▶ Work request:
Each line from the opening of the listing below through the line that contains "split <;> split <;> omega" is to be output exactly as written.

▶ Records shown:

-- ==== Sys2Proof/Laws/Ctl.lean ====
section
/-! SUPPORT. The shared operations of the control instructions: what taking a trap does (spec/25 R410, R413), and how a word of pad is
reached, a group-wide instruction joined and a recorded fault passed where nothing stands in the way. -/

namespace Sys2Proof.Machine

theorem cget_fold_cset (v : Nat) (ls : List Nat) (l : Nat) : ∀ m : List (Nat × Nat), cget 0 l (ls.foldl (fun m l => cset 0 l v m) m) = if l ∈ ls then v else cget 0 l m := by
  induction ls with
  | nil => intro m; simp
  | cons a as ih =>
    intro m
    rw [List.foldl_cons, ih, cget_cset]
    by_cases h : l ∈ as
    · simp [h]
    · by_cases h2 : l = a <;> simp [h, h2]

theorem causeCode_le (c : Cause) : causeCode c ≤ 21 := by cases c <;> decide

/-- Taking a trap at user level: what `Traps` says, and the code that the record holds where no poison stands behind it. -/
theorem trapNow_spec (x : Ctx) (t : TrapInfo) (hs : x.g.service = false) :
    ∃ g', Traps x (trapNow x t) t.cause t.lanes g' ∧
      (t.close = 0 → t.fkind = 0 → t.code < 2 ^ 20 → t.cause ≠ .poison → bits g'.tr.cause 16 20 = t.code) := by
  let G : Group := { x.g with
      tr := trapRec x.g x.pc t
      service := true
      spc := (lanesOf x.g.live).foldl (fun m l => cset 0 l (getPart x.s (partOf x.s x.g)).svcEntry m) []
      lastIssue := slotTime x.s x.g
      noBp := t.cause == .addrBreak
      hfault := if t.cause == .haulFault then none else x.g.hfault }
  have e : trapNow x t = slotTick x.g (beatsOf x.mask) (setGroup G x.s) := by
    unfold trapNow takeTrap
    simp only [hs, Bool.false_eq_true, if_false]
    rfl
  rw [e]
  refine ⟨G, ⟨find_setGroup G x.s, (keepsOutside_setGroup G x.s).trans (keepsOutside_slotTick x.g _ _ _), ?_, ?_, ?_, ?_, ?_, ?_, ?_, ?_, ?_, ?_⟩, ?_⟩
  all_goals try rfl
  · intro l hl
    rw [cget_fold_cset, if_pos hl]
  · have := causeCode_le t.cause
    simp only [G, trapRec, bits, Nat.shiftRight_zero]
    repeat' split
    all_goals omega
  · simp only [G, trapRec]; omega
  · intro h1 h2 h3 h4
    have := causeCode_le t.cause
    have hb : (t.cause == Cause.poison) = false := by simpa using h4
    simp only [G, trapRec, bits, h1, h2, hb]
    rw [Nat.shiftRight_eq_div_pow]
    simp
    split <;> split <;> omega

/-- A trap at service level is a double trap, fatal to the partition (R411). -/
theorem trapNow_double (x : Ctx) (t : TrapInfo) (hs : x.g.service = true) :
    trapNow x t = slotTick x.g (beatsOf x.mask) (partFatal (partOf x.s x.g) (coreOf x.s x.g) x.s) := by
  unfold trapNow takeTrap; rw [if_pos hs]

/-- An instruction whose own effect is a trap takes it. -/
theorem exec_trap {i : Instr} {s : State} {x : Ctx} (hx : Issues i s x) (hg : Goes x) (t : TrapInfo) (hb : bodyOf i x = .trap t) :
    exec i s = .next (trapNow x t) := by rw [exec_body _ hx hg hx.exec, hb]

/-- A word that a check of R71 refuses takes that trap for all of ISSUE. -/
theorem exec_wordTrap {i : Instr} {s : State} {x : Ctx} (hx : Issues i s x) (c : Cause) (ha : addrBreak x = none) (hc : wordTrap x = some c) :
    exec i s = .next (trapNow x { cause := c, lanes := x.mask }) := by
  rw [hx.exec]
  obtain ⟨xs, g, b, gr, r, info, mask, pc⟩ := x
  obtain ⟨_, h2, h3, _, h5, h6, h7, h8, h9⟩ := hx
  dsimp only at *
  subst h2 h7 h8 h9
  simp only [runWord, h3, h5, h6]
  rw [ha]; dsimp only; rw [hc]

theorem Issues.grp {i : Instr} {s : State} {x : Ctx} (hx : Issues i s x) : mfind x.g.gid x.s.groups = some x.g := by
  rw [hx.st, hx.key]; exact hx.group

theorem Calm.inReplay {x : Ctx} (hc : Calm x) : x.inReplay = false := by simp [Ctx.inReplay, hc.forward]
theorem Calm.uB {x : Ctx} (hc : Calm x) : (uB x).2 = false := srcB_clean x hc.clean _
theorem Calm.uC {x : Ctx} (hc : Calm x) : (uC x).2 = false := srcC_clean x hc.clean _

theorem haulFault_none {x : Ctx} (h : x.g.hfault = none) (ps : List Path) : haulFault x ps = none := by simp [haulFault, h]

theorem ctlPoison_clean (x : Ctx) (h : x.g.poison = []) (k : Res) : ctlPoison x false k = k := by
  simp [ctlPoison, ppLanes_clean x h]

/-- A group-wide instruction takes effect once the whole group stands at it, and parks its lanes until then (R31). -/
theorem groupWide_calm {x : Ctx} (hc : Calm x) (k : LaneMask → Res) :
    groupWide x k = if (x.g.live &&& ~~~(x.mask ||| parkedHere x)).toNat = 0 then k (parkedHere x) else .park := by
  unfold groupWide; rw [hc.inReplay]; simp

/-- A word of pad that stands where `PadWordAt` says is reached. -/
theorem padWord_ok {x : Ctx} (hc : Calm x) (n : Nat) (reads : Bool) (k : Nat → Res) (off : Nat) (h : PadWordAt x n off) (hr : reads = true → padBad x.b off n = false) :
    padWord x n false reads k = k off := by
  obtain ⟨h1, h2, h3⟩ := h
  unfold padWord
  simp only [hc.uB, ppLanes_clean x hc.clean, ← h1, h2, h3]
  cases reads
  · simp
  · simp [hr rfl]

/-- So it is for an instruction that writes it, with an enabled lane. -/
theorem padObject_ok {x : Ctx} (hc : Calm x) (he : enLanes x ≠ []) (n : Nat) (reads : Bool) (k : Nat → Res) (off : Nat) (h : PadWordAt x n off) (hr : reads = true → padBad x.b off n = false) :
    padObject x n false reads k = k off := by
  unfold padObject
  rw [padWord_ok hc n reads _ off h hr, hc.inReplay]
  simp [he]

end Sys2Proof.Machine
end

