-- ==== Sys2Proof/Laws/Turn.lean ====
section
/-! SUPPORT. Whose turn it is (spec/01 R26, R27): what stands in the list of ready groups, and that the first of some ready groups
has none before it in R26's order. -/

namespace Sys2Proof.Machine

/-- A ready group is the group of its number; it stands in its active set, and its next issue is the one listed. -/
theorem mem_readyGroups {s : State} {g : Group} {p : Pick} (h : (g, p) ∈ readyGroups s) :
    mfind g.gid s.groups = some g ∧ g.active = true ∧ nextIssue s g = some p := by
  obtain ⟨e, _, he⟩ := List.mem_filterMap.mp h
  split at he
  · rename_i g' hg
    split at he
    · rename_i hc
      obtain ⟨q, hq, e2⟩ := Option.map_eq_some_iff.mp he
      cases e2
      simp only [Bool.and_eq_true, beq_iff_eq] at hc
      exact ⟨by rw [hc.2]; exact hg, hc.1, hq⟩
    · cases he
  · cases he

theorem rankLt_irrefl (a : List Nat) : rankLt a a = false := by
  induction a with
  | nil => rfl
  | cons x a ih => simp [rankLt, ih]

theorem rankLt_trans (a : List Nat) : ∀ b c, rankLt a b = true → rankLt b c = true → rankLt a c = true := by
  induction a with
  | nil => intro b c h; simp [rankLt] at h
  | cons x a ih =>
    intro b c h1 h2
    cases b with
    | nil => simp [rankLt] at h1
    | cons y b =>
      cases c with
      | nil => simp [rankLt] at h2
      | cons z c =>
        simp only [rankLt, Bool.or_eq_true, decide_eq_true_eq, Bool.and_eq_true, beq_iff_eq] at *
        rcases h1 with h1 | ⟨rfl, h1⟩ <;> rcases h2 with h2 | ⟨rfl, h2⟩
        · exact .inl (by omega)
        · exact .inl h1
        · exact .inl h2
        · exact .inr ⟨rfl, ih b c h1 h2⟩

/-- What is not before `b` is not before anything that `b` is before or equal to. -/
theorem rankLt_not {a b c : List Nat} (h1 : rankLt a b = false) (h2 : b = c ∨ rankLt c b = true) : rankLt a c = false := by
  rcases h2 with rfl | h2
  · exact h1
  · cases h : rankLt a c with
    | false => rfl
    | true => rw [rankLt_trans a c b h h2] at h1; cases h1

/-- The first of some ready groups is one of them, and none of them comes before it. -/
theorem firstReady_least {s : State} {l : List (Group × Pick)} {e : Group × Pick} (h : firstReady s l = some e) :
    e ∈ l ∧ ∀ d ∈ l, rankLt (rankOf s d.1 d.2) (rankOf s e.1 e.2) = false := by
  unfold firstReady at h
  let f := fun (m : Option (List Nat × Group × Pick)) (e : Group × Pick) =>
    let r := rankOf s e.1 e.2
    match m with
    | some w => if rankLt r w.1 then some (r, e) else some w
    | none => some (r, e)
  have key : ∀ (l : List (Group × Pick)) (m w : Option (List Nat × Group × Pick)), (∀ v, m = some v → v.1 = rankOf s v.2.1 v.2.2) → l.foldl f m = w →
      (∀ v, w = some v → v.1 = rankOf s v.2.1 v.2.2 ∧ ((∃ u, m = some u ∧ u = v) ∨ v.2 ∈ l) ∧ (∀ d ∈ l, rankLt (rankOf s d.1 d.2) v.1 = false) ∧
        ∀ u, m = some u → v.1 = u.1 ∨ rankLt v.1 u.1 = true) := by
    intro l
    induction l with
    | nil =>
      rintro m w hm rfl v hv
      exact ⟨hm v hv, .inl ⟨v, hv, rfl⟩, by simp, fun u hu => .inl (by rw [List.foldl_nil, hu] at hv; cases hv; rfl)⟩
    | cons d l ih =>
      intro m w hm hw v hv
      rw [List.foldl_cons] at hw
      cases m with
      | none =>
        obtain ⟨k1, k2, k3, k4⟩ := ih (f none d) w (by rintro u hu; cases hu; rfl) hw v hv
        have k5 := k4 _ rfl
        refine ⟨k1, .inr ?_, fun c hc => ?_, by simp⟩
        · rcases k2 with ⟨u, hu, rfl⟩ | k2
          · cases hu; simp
          · simp [k2]
        · rcases List.mem_cons.mp hc with rfl | hc
          · exact rankLt_not (rankLt_irrefl _) (k5.elim (fun h => .inl h.symm) .inr)
          · exact k3 c hc
      | some u0 =>
        by_cases hc : rankLt (rankOf s d.1 d.2) u0.1 = true
        · have e1 : f (some u0) d = some (rankOf s d.1 d.2, d) := if_pos hc
          rw [e1] at hw
          obtain ⟨k1, k2, k3, k4⟩ := ih _ w (by rintro u hu; cases hu; rfl) hw v hv
          have k5 := k4 _ rfl
          refine ⟨k1, .inr ?_, fun c hm2 => ?_, ?_⟩
          · rcases k2 with ⟨u, hu, rfl⟩ | k2
            · cases hu; simp
            · simp [k2]
          · rcases List.mem_cons.mp hm2 with rfl | hm2
            · exact rankLt_not (rankLt_irrefl _) (k5.elim (fun h => .inl h.symm) .inr)
            · exact k3 c hm2
          · rintro u hu; cases hu
            rcases k5 with k5 | k5
            · exact .inr (by rw [k5]; exact hc)
            · exact .inr (rankLt_trans _ _ _ k5 hc)
        · have e1 : f (some u0) d = some u0 := if_neg hc
          rw [e1] at hw
          obtain ⟨k1, k2, k3, k4⟩ := ih _ w hm hw v hv
          have k5 := k4 _ rfl
          refine ⟨k1, ?_, fun c hm2 => ?_, fun u hu => by cases hu; exact k5⟩
          · rcases k2 with k2 | k2
            · exact .inl k2
            · exact .inr (by simp [k2])
          · rcases List.mem_cons.mp hm2 with rfl | hm2
            · exact rankLt_not (by simpa using hc) (k5.elim (fun h => .inl h.symm) .inr)
            · exact k3 c hm2
  obtain ⟨v, hv, rfl⟩ := Option.map_eq_some_iff.mp h
  obtain ⟨k1, k2, k3, _⟩ := key l none _ (by simp) rfl v hv
  refine ⟨?_, fun d hd => by rw [← k1]; exact k3 d hd⟩
  rcases k2 with ⟨u, hu, _⟩ | k2
  · cases hu
  · exact k2

/-- A group's turn is its issue where it stands first among the ready groups of its slot. -/
theorem chosenIssue_spec {s : State} {gid : Nat} {g : Group} {p : Pick} (h : chosenIssue s (readyGroups s) gid = some (g, p)) :
    g.gid = gid ∧ mfind gid s.groups = some g ∧ g.active = true ∧ nextIssue s g = some p ∧
    ∀ hq ∈ readyGroups s, sameSlot s hq.1 g = true → rankLt (rankOf s hq.1 hq.2) (rankOf s g p) = false := by
  obtain ⟨own, ho, hf⟩ := Option.bind_eq_some_iff.mp h
  obtain ⟨k1, k2⟩ := Option.filter_eq_some_iff.mp hf
  obtain ⟨m1, m2⟩ := firstReady_least k1
  have hid : g.gid = gid := by simpa using k2
  obtain ⟨a1, a2, a3⟩ := mem_readyGroups (List.mem_filter.mp m1).1
  rw [hid] at a1
  obtain rfl : own = g := by rw [a1] at ho; cases ho; rfl
  exact ⟨hid, a1, a2, a3, fun hq hm hs => m2 hq (List.mem_filter.mpr ⟨hm, hs⟩)⟩

/-- Groups enter and leave their active sets by nothing but their mark. -/
def ActiveOnly (s t : State) : Prop :=
  t = { s with groups := t.groups } ∧ t.groups.map (fun e => (e.1, { e.2 with active := false })) = s.groups.map (fun e => (e.1, { e.2 with active := false }))

theorem evActiveSetEntry_only {s t : State} (h : evActiveSetEntry s = some t) : ActiveOnly s t := by
  unfold evActiveSetEntry at h
  split at h
  · cases h
  · split at h
    · cases h
    · split at h
      · cases h
      · dsimp only at h
        split at h
        · cases h
          refine ⟨rfl, ?_⟩
          simp only [List.map_map]
          refine List.map_congr_left (fun e _ => ?_)
          simp only [Function.comp]
          split
          · rfl
          · split <;> rfl
        · cases h

/-- The groups that are due enter their active sets, and nothing else changes (R27). -/
theorem enterDue_only (n : Nat) : ∀ s : State, ActiveOnly s (enterDue n s) := by
  induction n with
  | zero => exact fun s => ⟨rfl, rfl⟩
  | succ n ih =>
    intro s
    unfold enterDue
    split
    · rename_i t ht
      obtain ⟨e, _, he⟩ := List.exists_of_findSome?_eq_some ht
      split at he
      · obtain ⟨h1, h2⟩ := evActiveSetEntry_only he
        obtain ⟨k1, k2⟩ := ih { t with ev := s.ev }
        exact ⟨by rw [k1, h1], k2.trans h2⟩
      · cases he
    · exact ⟨rfl, rfl⟩

end Sys2Proof.Machine
end

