/-- RALLOC of a count that its group may have. -/
theorem bodyRalloc_calm {x : Ctx} (hc : Calm x) (h1 : 1 ≤ (uB x).1) (h2 : (uB x).1 ≤ 24) (h3 : x.gr.coop = true → (uB x).1 ≤ x.gr.regsMax)
    (h4 : x.g.k < (uB x).1 → x.gr.coop = false → blockRegs x.s x.b + ((uB x).1 - x.g.k) ≤ 128) :
    bodyRalloc x = groupWide x (fun also =>
      if (uB x).1 ≤ x.g.k then .ok x.s { also := also }
      else if x.gr.coop then .ok (setGroup (setAlloc (uB x).1 x.g) x.s) { also := also }
      else .ok (modCore x.b.core (fun c => { c with waiters := c.waiters ++ [(x.g.gid, (uB x).1)] })
        (setGroup { x.g with wait := .ralloc (uB x).1 } x.s)) { also := also }) := by
  have hr : ¬ ((uB x).1 = 0 ∨ 24 < (uB x).1) := by omega
  have hm : (x.gr.coop && decide (x.gr.regsMax < (uB x).1)) = false := by
    cases h : x.gr.coop
    · rfl
    · simpa using h3 h
  have hb : (!x.gr.coop && decide (x.g.k < (uB x).1) && decide (128 < blockRegs x.s x.b + ((uB x).1 - x.g.k))) = false := by
    cases h : x.gr.coop
    · by_cases hk : x.g.k < (uB x).1
      · simpa [hk] using h4 hk h
      · simp [hk]
    · rfl
  simp only [bodyRalloc, hc.uB, ctlPoison_clean x hc.clean, hc.inReplay, hm, hb, Bool.false_eq_true, if_false, if_neg hr]

/-- RFREE of a count within bounds. -/
theorem bodyRfree_calm {x : Ctx} (hc : Calm x) (h1 : 1 ≤ (uB x).1) (h2 : (uB x).1 ≤ 24) :
    bodyRfree x = groupWide x (fun also =>
      if x.g.k ≤ (uB x).1 then .ok x.s { also := also } else .ok (setGroup { x.g with wait := .rfree (uB x).1 } x.s) { also := also }) := by
  have hr : ¬ ((uB x).1 = 0 ∨ 24 < (uB x).1) := by omega
  simp only [bodyRfree, hc.uB, ctlPoison_clean x hc.clean, hc.inReplay, Bool.false_eq_true, if_false, if_neg hr]

theorem spawn_op {f : Form} {s : State} {x : Ctx} (hx : Issues (.spawn f) s x) : x.r.op = 0x73 := by
  have hr : rawOf 0x73 f = x.r := Option.some.inj hx.raw
  rw [← hr]
  cases f <;> rfl

/-- SPAWN outside a cooperative grid, at a depth below 10: it parks until its whole group stands at it. -/
theorem bodySpawn_park {x : Ctx} (hc : Calm x) (hw : ¬ WholeGroup x) (hcoop : x.gr.coop = false) (hd : x.gr.depth < 10) : bodySpawn x = .park := by
  have hn : ¬ 10 ≤ x.gr.depth := by omega
  simp only [bodySpawn, hcoop, hc.uB, ctlPoison_clean x hc.clean, Bool.false_eq_true, if_false, if_neg hn, groupWide_park hc hw]

/-- Then it launches the child grid of the record that it has read. -/
theorem bodySpawn_whole {x : Ctx} (hc : Calm x) (hw : WholeGroup x) (hcoop : x.gr.coop = false) (hd : x.gr.depth < 10) {v : Nat} {u : State}
    (hr : readAtIssue x .sv (uB x).1 64 = (.ok v, u)) :
    bodySpawn x =
      (let r := spawnGrid x (releaseDone u x.g.gid x.g.seq u.stamp 4) v
       .ok (notePre x.part (modGroup x.g.gid (fun g => writeDst x g x.r.d 1 0 r.1 false) (sweepOps (addOp r.2 (opOf x .sv .done)))))
         { also := parkedHere x }) := by
  have hn : ¬ 10 ≤ x.gr.depth := by omega
  simp only [bodySpawn, hcoop, hc.uB, ctlPoison_clean x hc.clean, Bool.false_eq_true, if_false, if_neg hn, groupWide_whole hc hw, hr]

/-- At depth 10 SPAWN takes its trap before it reads its record. -/
theorem bodySpawn_deep {x : Ctx} (hc : Calm x) (hcoop : x.gr.coop = false) (hd : 10 ≤ x.gr.depth) : bodySpawn x = trapAll x .spawnDepth := by
  simp only [bodySpawn, hcoop, hc.uB, ctlPoison_clean x hc.clean, Bool.false_eq_true, if_false, if_pos hd]

end Sys2Proof.Machine

namespace Sys2Proof.Settled
open Sys2Proof.Machine

/-- Settles O16: EXIT's own effect, which nothing stands before in a calm group. -/
theorem exitLeaves : Obligations.ExitLeaves := by
  intro i s x hi hx hg hc hf
  have hb : bodyOf i x = bodyExit x := by rcases hi with ⟨_, rfl⟩ | ⟨_, rfl⟩ <;> rfl
  obtain rfl := hx.st
  exact hx.endsWith hg (hb.trans (bodyExit_calm hc hf))

/-- Settles O18: the check's trap is all that the issue does. -/
theorem staticTraps : Obligations.StaticTraps := by
  refine ⟨fun i c s x hx ha hc => wordTrap_outcome hx ha hc, fun w s x hx ho ha hs => ?_⟩
  exact (wordTrap_outcome hx ha (wordTrap_reservedMajorOpcode hx ho)).1 hs

/-- Settles O22: each group-wide instruction is its effect under `groupWide`, which the whole group passes and a part of it parks at. -/
theorem groupWide : Obligations.GroupWide := by
  refine ⟨fun i s x hx hg hc hf hw => ?_, fun i s x hx hg hc hf hw => ?_⟩
  · obtain rfl := hx.st
    cases i
    case bar f =>
      intro n also hn hm bar bar1 s0 hcount
      refine hx.endsWith hg ((bodyBar_calm hc hf hn hm).trans ?_)
      rw [groupWide_whole hc hw]
      exact if_neg (fun hne => hne hcount)
    case joinOp f =>
      intro n also hcoop
      exact hx.endsWith hg ((bodyJoin_calm hf hcoop).trans (groupWide_whole hc hw _))
    case ralloc f =>
      intro n also h1 h2 h3
      have whole := fun h4 => (bodyRalloc_calm hc h1 h2 h3 h4).trans (groupWide_whole hc hw _)
      refine ⟨fun hk => ?_, fun hk hcoop => ?_, fun hk hcoop hr => ?_⟩
      · exact hx.endsWith hg ((whole (fun h => absurd hk (by omega))).trans (if_pos hk))
      · refine hx.endsWith hg ((whole (fun _ h => by simp [hcoop] at h)).trans ?_)
        rw [if_neg (by omega), if_pos hcoop]
      · refine hx.endsWith hg ((whole (fun _ _ => hr)).trans ?_)
        rw [if_neg (by omega), if_neg (by simp [hcoop])]
    case rfree f =>
      intro n also h1 h2
      have whole := (bodyRfree_calm hc h1 h2).trans (groupWide_whole hc hw _)
      exact ⟨fun hk => hx.endsWith hg (whole.trans (if_pos hk)), fun hk => hx.endsWith hg (whole.trans (if_neg (by omega)))⟩
    all_goals trivial
  · obtain rfl := hx.st
    cases i
    case bar f => exact fun h => exec_park hx hg ((bodyBar_calm hc hf h.1 h.2).trans (groupWide_park hc hw _))
    case joinOp f => exact fun h => exec_park hx hg ((bodyJoin_calm hf h).trans (groupWide_park hc hw _))
    case ralloc f => exact fun ⟨h1, h2, h3, h4⟩ => exec_park hx hg ((bodyRalloc_calm hc h1 h2 h3 h4).trans (groupWide_park hc hw _))
    case rfree f => exact fun h => exec_park hx hg ((bodyRfree_calm hc h.1 h.2).trans (groupWide_park hc hw _))
    case spawn f => exact fun h => exec_park hx hg (bodySpawn_park hc hw h.1 h.2)
    all_goals exact False.elim

/-- Settles O23: SPAWN's effect once its record is read, and its trap at depth 10. -/
theorem spawns : Obligations.Spawns := by
  intro f s x hx hg hc hcoop
  obtain rfl := hx.st
  refine ⟨fun hd hw v u hr => ?_, fun hd => ?_⟩
  · exact hx.endsWith hg (bodySpawn_whole hc hw hcoop hd hr)
  · have hs : x.g.service = false := by
      cases h : x.g.service
      · rfl
      · exact absurd (hg.level h) (by rw [spawn_op hx]; decide)
    obtain ⟨g', ht, _⟩ := trapNow_spec x { cause := .spawnDepth, lanes := x.mask } hs
    exact ⟨_, g', exec_trap hx hg _ (bodySpawn_deep hc hcoop hd), ht⟩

▶ Written reply:
-- ==== Sys2Proof/Laws/Ctl.lean ====
section
/-! SUPPORT. The shared operations of the control instructions: what taking a trap does (spec/25 R410, R413), and how a word of pad is
reached, a group-wide instruction joined and a recorded fault passed where nothing stands in the way. -/

namespace Sys2Proof.Machine

theorem cget_fold_cset (v : Nat) (ls : List Nat) (l : Nat) : ∀ m : List (Nat × Nat), cget 0 l (ls.foldl (fun m l => cset 0 l v m) m) = if l ∈ ls then v else cget 0 l m := by
  induction ls with
  | nil => intro m; simp
  | cons a as ih =>
    intro m
    rw [List.foldl_cons, ih, cget_cset]
    by_cases h : l ∈ as
    · simp [h]
    · by_cases h2 : l = a <;> simp [h, h2]

theorem causeCode_le (c : Cause) : causeCode c ≤ 21 := by cases c <;> decide

/-- Taking a trap at user level: what `Traps` says, and the code that the record holds where no poison stands behind it. -/
theorem trapNow_spec (x : Ctx) (t : TrapInfo) (hs : x.g.service = false) :
    ∃ g', Traps x (trapNow x t) t.cause t.lanes g' ∧
      (t.close = 0 → t.fkind = 0 → t.code < 2 ^ 20 → t.cause ≠ .poison → bits g'.tr.cause 16 20 = t.code) := by
  let G : Group := { x.g with
      tr := trapRec x.g x.pc t
      service := true
      spc := (lanesOf x.g.live).foldl (fun m l => cset 0 l (getPart x.s (partOf x.s x.g)).svcEntry m) []
      lastIssue := slotTime x.s x.g
      noBp := t.cause == .addrBreak
      hfault := if t.cause == .haulFault then none else x.g.hfault }
  have e : trapNow x t = slotTick x.g (beatsOf x.mask) (setGroup G x.s) := by
    unfold trapNow takeTrap
    simp only [hs, Bool.false_eq_true, if_false]
    rfl
  rw [e]
  refine ⟨G, ⟨find_setGroup G x.s, (keepsOutside_setGroup G x.s).trans (keepsOutside_slotTick x.g _ _ _), ?_, ?_, ?_, ?_, ?_, ?_, ?_, ?_, ?_, ?_⟩, ?_⟩
  all_goals try rfl
  · intro l hl
    rw [cget_fold_cset, if_pos hl]
  · have := causeCode_le t.cause
    simp only [G, trapRec, bits, Nat.shiftRight_zero]
    repeat' split
    all_goals omega
  · simp only [G, trapRec]; omega
  · intro h1 h2 h3 h4
    have := causeCode_le t.cause
    have hb : (t.cause == Cause.poison) = false := by simpa using h4
    simp only [G, trapRec, bits, h1, h2, hb]
    rw [Nat.shiftRight_eq_div_pow]
    simp
    split <;> split <;> omega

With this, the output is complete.